We present MAGI-1, a world model that generates videos by autoregressively predicting a sequence of video chunks, defined as fixed-length segments of consecutive frames. Trained to denoise per-chunk noise that increases monotonically over time, MAGI-1 enables causal temporal modeling and naturally supports streaming generation. It achieves strong performance on image-to-video (I2V) tasks conditioned on text instructions, providing high temporal consistency and scalability, which are made possible by several algorithmic innovations and a dedicated infrastructure stack. MAGI-1 further supports controllable generation via chunk-wise prompting, enabling smooth scene transitions, long-horizon synthesis, and fine-grained text-driven control. We believe MAGI-1 offers a promising direction for unifying high-fidelity video generation with flexible instruction control and real-time deployment.
magi-demo-720.mp4
- Variational autoencoder (VAE) with transformer-based architecture, 8x spatial and 4x temporal compression.
- Fastest average decoding time and highly competitive reconstruction quality
MAGI-1 is an autoregressive denoising video generation model generating videos chunk-by-chunk instead of as a whole. Each chunk (24 frames) is denoised holistically, and the generation of the next chunk begins as soon as the current one reaches a certain level of denoising. This pipeline design enables concurrent processing of up to four chunks for efficient video generation.
MAGI-1 is built upon the Diffusion Transformer, incorporating several key innovations to enhance training efficiency and stability at scale. These advancements include Block-Causal Attention, Parallel Attention Block, QK-Norm and GQA, Sandwich Normalization in FFN, SwiGLU, and Softcap Modulation. For more details, please refer to the technical report.
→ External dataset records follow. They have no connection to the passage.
-- ==== Sys2Proof/Machine/Flags.lean ====
section
/-! DEFINITION. STATUS: its fields and the word an epilogue writes (spec/10_state.md R24, R38;
spec/60_exceptions.md R290, R293, R294). -/

namespace Sys2Proof.Machine

/-- The error codes (R290). -/
def ErrorName.errCode : ErrorName → Byte
  | .illegalCmd => 0x01
  | .badDigits => 0x02
  | .badTstep => 0x03
  | .keyTooLong => 0x04
  | .badInlen => 0x05
  | .invalidChar => 0x06
  | .decodeFailure => 0x07

/-- The STATUS word with the given fields, reserved bits 0 (R24). -/
def statusWord (errCode : Byte) (isMatch err : Bool) : Word :=
  (0 : BitVec 16) ++ errCode ++ (0 : BitVec 6) ++ BitVec.ofBool isMatch ++ BitVec.ofBool err

/-- STATUS.ERR (R24). -/
def State.errFlag (s : State) : Bool := s.status.getLsbD 0

/-- STATUS.MATCH (R24). -/
def State.matchFlag (s : State) : Bool := s.status.getLsbD 1

/-- STATUS.ERRCODE (R24). -/
def State.errCode (s : State) : Byte := s.status.extractLsb' 8 8

end Sys2Proof.Machine
end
We adopt a shortcut distillation approach that trains a single velocity-based model to support variable inference budgets. By enforcing a self-consistency constraint—equating one large step with two smaller steps—the model learns to approximate flow-matching trajectories across multiple step sizes. During training, step sizes are cyclically sampled from {64, 32, 16, 8}, and classifier-free guidance distillation is incorporated to preserve conditional alignment. This enables efficient inference with minimal loss in fidelity.
We provide the pre-trained weights for MAGI-1, including the 24B and 4.5B models, as well as the corresponding distill and distill+quant models. The model weight links are shown in the table.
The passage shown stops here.